引き摺るようにして持てば、必ず誰かの目に止まる。
目に止まれば、咎められるし、そうなると、約束など絶対に果たせない。
ゾロの刀を三振りとも腕に抱え、チョッパーの荷物を背中に背負って、
その重さに立ち上がる事も出来ず、タワシは床にしゃがみ込む。
それから、(俺は、どうすればいいんだろう?)とタワシは考えた。
けれど、数分考えても、いい考えは浮かばない。
「どうすればいい?サンジのにいちゃん、」と遂に、タワシはサンジに助けを求めた。
(…!)
見上げたサンジの顔色を見て、タワシはハっと息を飲む。
月明かりの所為かも知れないけれど、酷く青白い。
眼差しも、酷い風邪を引いたかの様に、生気がない。
「…サンジのにいちゃん…?顔色が悪いよ」と言っても、その言葉をサンジは聞き流した。
「…お前はちゃんと取り返したじゃねえか」
「それだけで十分だ。約束の残り分、俺が引き継ぐ。
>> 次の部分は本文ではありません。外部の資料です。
-- ==== Sys2Proof/Laws/KeepResets.lean ====
section
/-!
SUPPORT. What the operations of Machine/Resets.lean keep: the queue, and the canonical form of the stores.
-/

namespace Sys2Proof.Machine

theorem State.modPwr_keeps {s0 : State} (s : State) (f : Pwr → Pwr) (h : Keeps s0 s) :
    Keeps s0 (State.modPwr s f) := by
  unfold State.modPwr
  repeat' first
    | with_reducible assumption
    | intro _
    | with_reducible apply keeps_ite
    | with_reducible apply keeps_ite_pair
    | fail_if_no_progress with_reducible apply keeps_upd
    | with_reducible apply keeps_foldl
    | with_reducible apply keeps_foldl_pair
    | dsimp only
    | split
    | refine keeps_of_eq (by with_reducible assumption) ?_

theorem State.blockReset_keeps {s0 : State} (s : State) (d : ℕ) (h : Keeps s0 s) :
    Keeps s0 (State.blockReset s d) := by
  unfold State.blockReset
  repeat' first
    | with_reducible assumption
    | intro _
    | with_reducible apply keeps_ite
    | with_reducible apply keeps_ite_pair
    | with_reducible apply State.setPort_keeps
    | with_reducible apply keeps_dropReg
    | with_reducible apply keeps_dropWin
    | with_reducible apply keeps_dropMem
    | with_reducible apply keeps_lostStores
    | fail_if_no_progress with_reducible apply keeps_upd
    | with_reducible apply keeps_foldl
    | with_reducible apply keeps_foldl_pair
    | dsimp only
    | split
    | refine keeps_of_eq (by with_reducible assumption) ?_

theorem State.domainOff_keeps {s0 : State} (s : State) (d : ℕ) (h : Keeps s0 s) :
    Keeps s0 (State.domainOff s d) := by
  unfold State.domainOff
  repeat' first
    | with_reducible assumption
    | intro _
    | with_reducible apply keeps_ite
    | with_reducible apply keeps_ite_pair
    | with_reducible apply State.dropLinks_keeps
    | with_reducible apply State.blockReset_keeps
    | with_reducible apply State.keepRegs_keeps
    | with_reducible apply State.modPwr_keeps
    | with_reducible apply State.setRbit_keeps
    | fail_if_no_progress with_reducible apply keeps_upd
    | with_reducible apply keeps_foldl
    | with_reducible apply keeps_foldl_pair
    | dsimp only
    | split
    | refine keeps_of_eq (by with_reducible assumption) ?_

theorem State.countRelays_keeps {s0 : State} (s : State) (old : ℕ) (new : ℕ) (h : Keeps s0 s) :
    Keeps s0 (State.countRelays s old new) := by
  unfold State.countRelays
  repeat' first
    | with_reducible assumption
    | intro _
    | with_reducible apply keeps_ite
    | with_reducible apply keeps_ite_pair
    | with_reducible apply State.modPwr_keeps
    | fail_if_no_progress with_reducible apply keeps_upd
    | with_reducible apply keeps_foldl
    | with_reducible apply keeps_foldl_pair
    | dsimp only
    | split
    | refine keeps_of_eq (by with_reducible assumption) ?_

theorem State.domainOn_keeps {s0 : State} (s : State) (d : ℕ) (h : Keeps s0 s) :
    Keeps s0 (State.domainOn s d) := by
  unfold State.domainOn
  repeat' first
    | with_reducible assumption
    | intro _
    | with_reducible apply keeps_ite
    | with_reducible apply keeps_ite_pair
    | with_reducible apply State.modPwr_keeps
    | with_reducible apply State.stlRefresh_keeps
    | with_reducible apply State.refreshLane_keeps
    | with_reducible apply State.countRelays_keeps
    | fail_if_no_progress with_reducible apply keeps_upd
    | with_reducible apply keeps_foldl
    | with_reducible apply keeps_foldl_pair
    | dsimp only
    | split
    | refine keeps_of_eq (by with_reducible assumption) ?_

theorem State.shedDomains_keeps {s0 : State} (s : State) (h : Keeps s0 s) :
    Keeps s0 (State.shedDomains s) := by
  unfold State.shedDomains
  repeat' first
    | with_reducible assumption
    | intro _
    | with_reducible apply keeps_ite
    | with_reducible apply keeps_ite_pair
    | with_reducible apply State.domainOff_keeps
    | fail_if_no_progress with_reducible apply keeps_upd
    | with_reducible apply keeps_foldl
    | with_reducible apply keeps_foldl_pair
    | dsimp only
    | split
    | refine keeps_of_eq (by with_reducible assumption) ?_

theorem State.resetCodes_keeps {s0 : State} (s : State) (h : Keeps s0 s) :
    Keeps s0 (State.resetCodes s) := by
  unfold State.resetCodes
  repeat' first
    | with_reducible assumption
    | intro _
    | with_reducible apply keeps_ite
    | with_reducible apply keeps_ite_pair
    | with_reducible apply State.setBucket_keeps
    | fail_if_no_progress with_reducible apply keeps_upd
    | with_reducible apply keeps_foldl
    | with_reducible apply keeps_foldl_pair
    | dsimp only
    | split
    | refine keeps_of_eq (by with_reducible assumption) ?_

theorem State.unsealMeter_keeps {s0 : State} (s : State) (h : Keeps s0 s) :
    Keeps s0 (State.unsealMeter s) := by
  unfold State.unsealMeter
  repeat' first
    | with_reducible assumption
    | intro _
    | with_reducible apply keeps_ite
    | with_reducible apply keeps_ite_pair
    | with_reducible apply State.setRbit_keeps
    | with_reducible apply State.modMtr_keeps
    | with_reducible apply keeps_dropReg
    | with_reducible apply keeps_dropWin
    | with_reducible apply keeps_dropMem
    | with_reducible apply keeps_lostStores
    | fail_if_no_progress with_reducible apply keeps_upd
    | with_reducible apply keeps_foldl
    | with_reducible apply keeps_foldl_pair
    | dsimp only
    | split
    | refine keeps_of_eq (by with_reducible assumption) ?_

theorem State.fabricReset_keeps {s0 : State} (s : State) (h : Keeps s0 s) :
    Keeps s0 (State.fabricReset s) := by
  unfold State.fabricReset
  repeat' first
    | with_reducible assumption
    | intro _
    | with_reducible apply keeps_ite
    | with_reducible apply keeps_ite_pair
    | fail_if_no_progress with_reducible apply keeps_upd
    | with_reducible apply keeps_foldl
    | with_reducible apply keeps_foldl_pair
    | dsimp only
    | split
    | refine keeps_of_eq (by with_reducible assumption) ?_

theorem State.pd3Loss_keeps {s0 : State} (s : State) (h : Keeps s0 s) :
    Keeps s0 (State.pd3Loss s) := by
  unfold State.pd3Loss
  repeat' first
    | with_reducible assumption
    | intro _
    | with_reducible apply keeps_ite
    | with_reducible apply keeps_ite_pair
    | with_reducible apply State.fabricReset_keeps
    | with_reducible apply State.kvtFlush_keeps
    | with_reducible apply State.keepRegs_keeps
    | with_reducible apply State.modKsp_keeps
    | with_reducible apply State.modMtr_keeps
    | with_reducible apply State.modPwr_keeps
    | with_reducible apply State.resetCodes_keeps
    | with_reducible apply State.unsealMeter_keeps
    | with_reducible apply keeps_dropReg
    | with_reducible apply keeps_dropWin
    | with_reducible apply keeps_dropMem
    | with_reducible apply keeps_lostStores
    | fail_if_no_progress with_reducible apply keeps_upd
    | with_reducible apply keeps_foldl
    | with_reducible apply keeps_foldl_pair
    | dsimp only
    | split
    | refine keeps_of_eq (by with_reducible assumption) ?_

theorem State.removeLoad_keeps {s0 : State} (s : State) (h : Keeps s0 s) :
    Keeps s0 (State.removeLoad s) := by
  unfold State.removeLoad
  repeat' first
    | with_reducible assumption
    | intro _
    | with_reducible apply keeps_ite
    | with_reducible apply keeps_ite_pair
    | with_reducible apply State.pd3Loss_keeps
    | with_reducible apply State.shedDomains_keeps
    | with_reducible apply State.openPulses_keeps
    | fail_if_no_progress with_reducible apply keeps_upd
    | with_reducible apply keeps_foldl
    | with_reducible apply keeps_foldl_pair
    | dsimp only
    | split
    | refine keeps_of_eq (by with_reducible assumption) ?_

theorem State.vaultReload_keeps {s0 : State} (s : State) (h : Keeps s0 s) :
    Keeps s0 (State.vaultReload s) := by
  unfold State.vaultReload
  repeat' first
    | with_reducible assumption
    | intro _
    | with_reducible apply keeps_ite
    | with_reducible apply keeps_ite_pair
    | with_reducible apply State.resealStop_keeps
    | with_reducible apply State.clearVolatile_keeps
    | with_reducible apply State.kvtPowerUp_keeps
    | fail_if_no_progress with_reducible apply keeps_upd
    | with_reducible apply keeps_foldl
    | with_reducible apply keeps_foldl_pair
    | dsimp only
    | split
    | refine keeps_of_eq (by with_reducible assumption) ?_

theorem State.resetCause_keeps {s0 : State} (s : State) (b : ℕ) (h : Keeps s0 s) :
    Keeps s0 (State.resetCause s b) := by
  unfold State.resetCause
  repeat' first
    | with_reducible assumption
    | intro _
    | with_reducible apply keeps_ite
    | with_reducible apply keeps_ite_pair
    | with_reducible apply State.setRbit_keeps
    | fail_if_no_progress with_reducible apply keeps_upd
    | with_reducible apply keeps_foldl
    | with_reducible apply keeps_foldl_pair
    | dsimp only
    | split
    | refine keeps_of_eq (by with_reducible assumption) ?_

theorem State.systemReset_keeps {s0 : State} (s : State) (cause : ℕ) (h : Keeps s0 s) :
    Keeps s0 (State.systemReset s cause) := by
  unfold State.systemReset
  repeat' first
    | with_reducible assumption
    | intro _
    | with_reducible apply keeps_ite
    | with_reducible apply keeps_ite_pair
    | with_reducible apply State.fabricReset_keeps
    | with_reducible apply State.shedDomains_keeps
    | with_reducible apply State.kvtFlush_keeps
    | with_reducible apply State.openPulses_keeps
    | with_reducible apply State.keepRegs_keeps
    | with_reducible apply State.resetCodes_keeps
    | with_reducible apply State.unsealMeter_keeps
    | with_reducible apply State.modPwr_keeps
    | with_reducible apply State.vaultReload_keeps
    | with_reducible apply State.resetCause_keeps
    | with_reducible apply keeps_dropReg
    | with_reducible apply keeps_dropWin
    | with_reducible apply keeps_dropMem
    | with_reducible apply keeps_lostStores
    | fail_if_no_progress with_reducible apply keeps_upd
    | with_reducible apply keeps_foldl
    | with_reducible apply keeps_foldl_pair
    | dsimp only
    | split
    | refine keeps_of_eq (by with_reducible assumption) ?_

theorem State.wdogRestart_keeps {s0 : State} (s : State) (h : Keeps s0 s) :
    Keeps s0 (State.wdogRestart s) := by
  unfold State.wdogRestart
  repeat' first
    | with_reducible assumption
    | intro _
    | with_reducible apply keeps_ite
    | with_reducible apply keeps_ite_pair
    | fail_if_no_progress with_reducible apply keeps_upd
    | with_reducible apply keeps_foldl
    | with_reducible apply keeps_foldl_pair
    | dsimp only
    | split
    | refine keeps_of_eq (by with_reducible assumption) ?_

theorem State.coreReset_keeps {s0 : State} (s : State) (cause : ℕ) (h : Keeps s0 s) :
    Keeps s0 (State.coreReset s cause) := by
  unfold State.coreReset
  repeat' first
    | with_reducible assumption
    | intro _
    | with_reducible apply keeps_ite
    | with_reducible apply keeps_ite_pair
    | with_reducible apply State.thsReset_keeps
    | with_reducible apply State.setPort_keeps
    | with_reducible apply State.modKsp_keeps
    | with_reducible apply State.wdogRestart_keeps
    | with_reducible apply State.romBoot_keeps
    | with_reducible apply State.resetCause_keeps
    | fail_if_no_progress with_reducible apply keeps_upd
    | with_reducible apply keeps_foldl
    | with_reducible apply keeps_foldl_pair
    | dsimp only
    | split
    | refine keeps_of_eq (by with_reducible assumption) ?_

theorem State.warmStart_keeps {s0 : State} (s : State) (cause : ℕ) (h : Keeps s0 s) :
    Keeps s0 (State.warmStart s cause) := by
  unfold State.warmStart
  repeat' first
    | with_reducible assumption
    | intro _
    | with_reducible apply keeps_ite
    | with_reducible apply keeps_ite_pair
    | with_reducible apply State.modPwr_keeps
    | with_reducible apply State.resetCause_keeps
    | with_reducible apply State.queueLog_keeps
    | with_reducible apply State.vaultReload_keeps
    | fail_if_no_progress with_reducible apply keeps_upd
    | with_reducible apply keeps_foldl
    | with_reducible apply keeps_foldl_pair
    | dsimp only
    | split
    | refine keeps_of_eq (by with_reducible assumption) ?_

theorem State.powerLost_keeps {s0 : State} (s : State) (h : Keeps s0 s) :
    Keeps s0 (State.powerLost s) := by
  unfold State.powerLost
  repeat' first
    | with_reducible assumption
    | intro _
    | with_reducible apply keeps_ite
    | with_reducible apply keeps_ite_pair
    | with_reducible apply State.clearVolatile_keeps
    | with_reducible apply State.removeLoad_keeps
    | with_reducible apply State.modKvt_keeps
    | with_reducible apply State.keepRegs_keeps
    | with_reducible apply State.modPwr_keeps
    | fail_if_no_progress with_reducible apply keeps_upd
    | with_reducible apply keeps_foldl
    | with_reducible apply keeps_foldl_pair
    | dsimp only
    | split
    | refine keeps_of_eq (by with_reducible assumption) ?_

end Sys2Proof.Machine
end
もう、お前は俺達に関わるな」
「万が一、俺と一緒にいるところを見られたら、…ホントに殺されるぞ」と、
やんわりとタワシが抱えていたゾロの刀を取り上げた。
「さっき、俺が蹴り倒したやつが目を覚ましたら、お前はどういうか、覚えてるか?」
立ち上がりながら、サンジはそうタワシに尋ねる。
「うん、」とタワシは深く頷く。
「刀と荷物を取り返して来い、ってコックのサンジに脅かされてやったんだ」
「言う事を聞かないと、頭を蹴り潰すって言われて、仕方なく…」
殆ど棒読みのようなタワシの言葉に、サンジは「よし、上出来だ」と満足そうに笑った。
だが、その笑顔もどこか、辛いのに無理に笑っている様にタワシには見える。
「騒ぎが起こったら、自分の身は自分で守れよ」
サンジがそう言って、何か他の言葉も言いかけた、その時。
「おい、誰かいるのか…?」といきなり倉庫の扉が開いた。
二人は、突然の事に息を飲み、思わず振り向く。
銃を肩に下げた二人の男が、倉庫の中を明々とカンテラで照らした。
「お、お前は!」
無精ひげを顎に一杯生やした30歳前後の男が、そう大声を上げる。
サンジを見てそう喚いたのか、タワシを見て喚いたのか、その瞬間はわからなかった。
「コックのサンジだ!」ともう一人が大声を上げ、銃身の長い銃の、銃口を二人に向ける。
「ま、待って!撃たないで!」
思わずタワシはサンジの前に飛び出した。
無精ひげの男も、もう一人の男も、タワシには名ぐらい知っている顔見知りだ。
(俺が盾になれば、サンジのにいちゃんを庇える…!)殆ど反射的にそう思った。
「動くな!」
そう怒鳴ったのは、男達ではなくサンジだった。
前へ飛び出したタワシは、首根をつかまれ、腕で軽く締め上げられる。
少しも苦しくもないし、痛くもない。
だが、サンジはその態勢のまま、正面で武器を構える二人に怒鳴った。
「ちょっとでも動いてみろ、このお人よしのクソガキ、絞め殺すぞ」
ゾロとチョッパーがタワシを人質に取られて脅されたのとまるきり逆の行動だけれど、
彼らは、タワシを麦わらの一味ほど大切には思っていてくれなかった。
「構わねえ、撃っちまえ!」
(…チ!)とサンジの小さな舌打ちが聞こえる。
タワシはサンジに突き飛ばされ、床に転がった。
ハ、と気が付き、起き上がると、もうサンジの姿はない。
「誰か、来てくれ!侵入者だ!コックのサンジが中にいるぞ!」
男達が大声で仲間を呼んでいる。
タワシは(…どうしよう)と狼狽し、なす術もなく、サンジの姿が消えた闇の中を
ただ、凝視する。
タワシを突き飛ばした時に手放してしまったゾロの刀が三振りとも、
その足元に転がされたままになっている。
***
(くそ…っ)サンジは、重たく、悲鳴を上げたくなるほど痛む体を無理矢理動かして、
追っ手と戦う。
思うように動けない事も悔しいが、それよりも、(しくじった…!)、その事が何よりも悔しい。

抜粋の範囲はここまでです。